|
|
Таково было мое воспоминание о смерти, после которой непостижимым образом я продолжал существовать, если предположить, что я все-таки остался самим собой. И каждое утро, пробуждаясь, я смотрел со смутным удивлением на те же рисунки обоев на стенах моей комнаты в гостинице, которые всякий раз казались мне иными, чем накануне <…> ("Возвращение Будды").
В литературе рубежа веков (в особенности, в символизме) происходит освобождение дискурса умирания от философско-моральных наслоений: актуализируются мифологические орфические представления о "круге рождений", в котором нет безвозвратной смерти, но происходит возрождение умирающего в новом побеге, в детях.
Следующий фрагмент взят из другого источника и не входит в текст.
-- ==== Sys2Proof/Tests/Slice0.lean ====
section
/-! SUPPORT. The model's own tests: the must-be-zero checks, each command's decoding from a word written out field by
field (R81, R82, R85), single steps on the vectors of spec/95_test_vectors.md, the assembler, the host's accesses, and
for each statement with hypotheses a state that meets them. Every expected value is the spec's. -/

namespace Sys2Proof.Tests

open Sys2Proof Sys2Proof.Machine Sys2Proof.Claims

/-! ## Well-formed fields (R81, R82, R86) -/

/-- The fields of `VADD v3, v1, v2`, a legal word. -/
theorem test_legal_fields : Op.vadd.row.legal ⟨0x50, 3, 1, 2, 0, 0⟩ = true := by decide

theorem test_illegal_d : Op.nop.row.legal ⟨0x01, 1, 0, 0, 0, 0⟩ = false := by decide

theorem test_illegal_a : Op.vfree.row.legal ⟨0x14, 9, 1, 0, 0, 0⟩ = false := by decide

theorem test_illegal_b : Op.vcopy.row.legal ⟨0x13, 1, 2, 3, 0, 0⟩ = false := by decide

theorem test_illegal_c : Op.vadd.row.legal ⟨0x50, 3, 1, 2, 15, 0⟩ = false := by decide

theorem test_illegal_z : Op.vadd.row.legal ⟨0x50, 3, 1, 2, 0, 1⟩ = false := by decide

theorem test_illegal_a_format_I : Op.xli.row.legal ⟨0x02, 1, 1, 0, 0, 5⟩ = false := by decide

/-- Format I has no `b`, `c` and `z` fields: they are the immediate. -/
theorem test_legal_format_I : Op.xli.row.legal ⟨0x02, 1, 0, 15, 15, 255⟩ = true := by decide

theorem test_undefined_opcodes :
    decode 0x00000000 = .error .undefinedOpcode ∧ decode 0x04000000 = .error .undefinedOpcode ∧
    decode 0xFF000000 = .error .undefinedOpcode := by decide

theorem test_must_be_zero_words :
    decode 0x50312001 = .error .mustBeZero ∧ decode 0x14910000 = .error .mustBeZero ∧
    decode 0x02110005 = .error .mustBeZero := by decide

/-! ## Decoding, one word for each command -/

theorem test_decode_nop : decode 0b00000001_0000_0000_0000_0000_00000000 = .ok .nop := by decide

theorem test_decode_xli : decode 0b00000010_0011_0000_1111111111111111 = .ok (.xli 3 0xFFFF) := by decide

theorem test_decode_xlis : decode 0b00000011_0100_0000_0101011001111000 = .ok (.xlis 4 0x5678) := by decide

theorem test_decode_vzero : decode 0b00010000_0101_0110_0000_0000_00000000 = .ok (.vzero 5 6) := by decide

theorem test_decode_vbits : decode 0b00010001_1111_0001_0000_0000_00000000 = .ok (.vbits 15 1) := by decide

theorem test_decode_vuint : decode 0b00010010_0001_0010_0011_0000_00000000 = .ok (.vuint 1 2 3) := by decide

theorem test_decode_vcopy : decode 0b00010011_0111_1000_0000_0000_00000000 = .ok (.vcopy 7 8) := by decide

theorem test_decode_vfree : decode 0b00010100_1001_0000_0000_0000_00000000 = .ok (.vfree 9) := by decide

theorem test_decode_vsize : decode 0b00010101_1010_1011_0000_0000_00000000 = .ok (.vsize 10 11) := by decide

theorem test_decode_vgetb : decode 0b00100000_0001_0010_0011_0000_00000000 = .ok (.vgetb 1 2 3) := by decide

theorem test_decode_vsetb : decode 0b00100001_0100_0101_0110_0000_00000000 = .ok (.vsetb 4 5 6) := by decide

theorem test_decode_vsety : decode 0b00100010_0111_1000_1001_0000_00000000 = .ok (.vsety 7 8 9) := by decide

theorem test_decode_vsetu : decode 0b00100011_0010_0001_0011_0100_00000000 = .ok (.vsetu 2 1 3 4) := by decide

theorem test_decode_vslice : decode 0b00100100_0001_0000_1110_1111_00000000 = .ok (.vslice 1 0 14 15) := by decide

theorem test_decode_veq : decode 0b00110000_0110_0000_0001_0000_00000000 = .ok (.veq 6 0 1) := by decide

theorem test_decode_vnot : decode 0b00110001_0101_1100_0000_0000_00000000 = .ok (.vnot 5 12) := by decide

theorem test_decode_vor : decode 0b00110010_0001_0010_0011_0000_00000000 = .ok (.vor 1 2 3) := by decide

theorem test_decode_vand : decode 0b00110011_0100_0101_0110_0000_00000000 = .ok (.vand 4 5 6) := by decide

theorem test_decode_vxor : decode 0b00110100_0111_1000_1001_0000_00000000 = .ok (.vxor 7 8 9) := by decide

theorem test_decode_vchoose : decode 0b00110101_0100_0101_0110_0111_00000000 = .ok (.vchoose 4 5 6 7) := by decide

theorem test_decode_vmaj : decode 0b00110110_1000_1001_1010_1011_00000000 = .ok (.vmaj 8 9 10 11) := by decide

theorem test_decode_vshl : decode 0b01000000_0001_0010_0011_0000_00000000 = .ok (.vshl 1 2 3) := by decide

theorem test_decode_vshr : decode 0b01000001_0100_0101_0110_0000_00000000 = .ok (.vshr 4 5 6) := by decide

theorem test_decode_vrol : decode 0b01000010_0111_1000_1001_0000_00000000 = .ok (.vrol 7 8 9) := by decide

theorem test_decode_vror : decode 0b01000011_1010_1011_1100_0000_00000000 = .ok (.vror 10 11 12) := by decide

theorem test_decode_vadd : decode 0b01010000_0011_0001_0010_0000_00000000 = .ok (.vadd 3 1 2) := by decide

theorem test_decode_vclz : decode 0b01010001_0100_0010_0000_0000_00000000 = .ok (.vclz 4 2) := by decide

theorem test_decode_vtobin : decode 0b01100000_0001_0010_0000_0000_00000000 = .ok (.vtobin 1 2) := by decide

theorem test_decode_vtohex : decode 0b01100001_0011_0010_0000_0000_00000000 = .ok (.vtohex 3 2) := by decide

theorem test_decode_vtodec : decode 0b01100010_0101_0110_0000_0000_00000000 = .ok (.vtodec 5 6) := by decide

theorem test_decode_vpad : decode 0b01110000_0111_1000_0000_0000_00000000 = .ok (.vpad 7 8) := by decide

theorem test_decode_vhash : decode 0b01110001_0010_0001_0000_0000_00000000 = .ok (.vhash 2 1) := by decide

theorem test_table_word : decodeTableWord 32 0x50312000 = some (.vadd 3 1 2) ∧ decodeTableWord 32 0 = none := by decide

/-! ## Single steps (spec/95_test_vectors.md, sections 1 and 2) -/

/-- The reset state with the given vectors and scalars. -/
def st (vs : List (VReg × Vec)) (xs : List (XReg × Int)) : State :=
  xs.foldl (fun s p => s.setX p.1 (BitVec.ofInt 64 p.2)) (vs.foldl (fun s p => s.setV p.1 (some p.2)) State.reset)

/-- The step on the word completes, and `V[d]` is the vector. -/
def givesV (s : State) (w : Word) (d : VReg) (r : Vec) : Bool :=
  match step (s.loadWord w) with
  | .next t    => t.getV d == some r && t.doneCnt == 1
  | .fault _   => false
  | .refused _ => false

/-- The step on the word completes, and `X[d]` is the integer. -/
def givesX (s : State) (w : Word) (d : XReg) (z : Int) : Bool :=
  match step (s.loadWord w) with
  | .next t    => t.getX d == BitVec.ofInt 64 z && t.doneCnt == 1
  | .fault _   => false
  | .refused _ => false

/-- The step on the word ends in the error state R180 says, every register as before. -/
def givesErr (s : State) (w : Word) (code : Nat) : Bool :=
  match step (s.loadWord w) with
  | .next t    => t == { s with err := true, errCode := BitVec.ofNat 8 code, errCmd := w }
  | .fault _   => false
  | .refused _ => false

theorem test_nop : givesX (st [] [(0, 7)]) 0x01000000 0 7 = true := by decide

theorem test_xli_sign_extends : givesX (st [] []) 0x02408000 4 (-32768) = true := by decide

theorem test_xlis : givesX (st [] [(4, 4660)]) 0x03405678 4 0x12345678 = true := by decide

theorem test_xlis_drops_high_bits : givesX (st [] [(4, -1)]) 0x03400000 4 (-65536) = true := by decide

theorem test_vzero_five_bits : givesV (st [] [(1, 5)]) 0x10010000 0 ⟨5, [0x00]⟩ = true := by decide

theorem test_vzero_negative : givesErr (st [] [(1, -1)]) 0x10010000 1 = true := by decide

theorem test_vbits : givesV (st [(1, ⟨24, [0x31, 0x30, 0x31]⟩)] []) 0x11010000 0 ⟨3, [0xA0]⟩ = true := by decide

theorem test_vbits_character : givesErr (st [(1, ⟨32, [0x31, 0x30, 0x32, 0x30]⟩)] []) 0x11010000 5 = true := by decide

theorem test_vuint : givesV (st [] [(1, 171), (2, 3)]) 0x12012000 0 ⟨24, [0x00, 0x00, 0xAB]⟩ = true := by decide

theorem test_vuint_truncates : givesV (st [] [(1, 4660), (2, 1)]) 0x12012000 0 ⟨8, [0x34]⟩ = true := by decide

theorem test_vcopy_keeps_scratch : givesV (st [(1, ⟨5, [0x29]⟩)] []) 0x13010000 0 ⟨5, [0x29]⟩ = true := by decide

theorem test_vcopy_empty : givesErr (st [] []) 0x13010000 6 = true := by decide

theorem test_vsize : givesX (st [(1, ⟨5, [0xB0]⟩)] []) 0x15010000 0 5 = true := by decide

theorem test_vgetb : givesX (st [(1, ⟨5, [0xB0]⟩)] [(2, 0)]) 0x20012000 0 1 = true := by decide

theorem test_vgetb_at_size : givesErr (st [(1, ⟨5, [0xB0]⟩)] [(2, 5)]) 0x20012000 2 = true := by decide

theorem test_vsetb_keeps_scratch : givesV (st [(0, ⟨5, [0x27]⟩)] [(1, 0), (2, 1)]) 0x21012000 0 ⟨5, [0xA7]⟩ = true := by
  decide

theorem test_vsetb_index_first : givesErr (st [(0, ⟨5, [0xB0]⟩)] [(1, 5), (2, 2)]) 0x21012000 2 = true := by decide

theorem test_vsety : givesV (st [(0, ⟨5, [0x20]⟩)] [(1, 0), (2, 41)]) 0x22012000 0 ⟨5, [0x29]⟩ = true := by decide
В фантастическом рассказе А. Н. Апухтина "Между жизнью и смертью" реализуется образ рождающей смерти. Если в начале повествования констатируется смерть героя-рассказчика (о которой он сам узнает только со слов врача: "Все кончено"), то заканчивается рассказ замыканием круга - рождением в новом теле:
<…> меня выкупали в корыте, спеленали и уложили в люльку. Я немедленно заснул, как странник, уставший после долгого утомительного пути, и во время этого глубокого сна забыл все, что происходило со мной до этой минуты. Чрез несколько часов я проснулся существом беспомощным, бессмысленным и хилым, обреченным на непрерывное страдание. Я вступал в новую жизнь…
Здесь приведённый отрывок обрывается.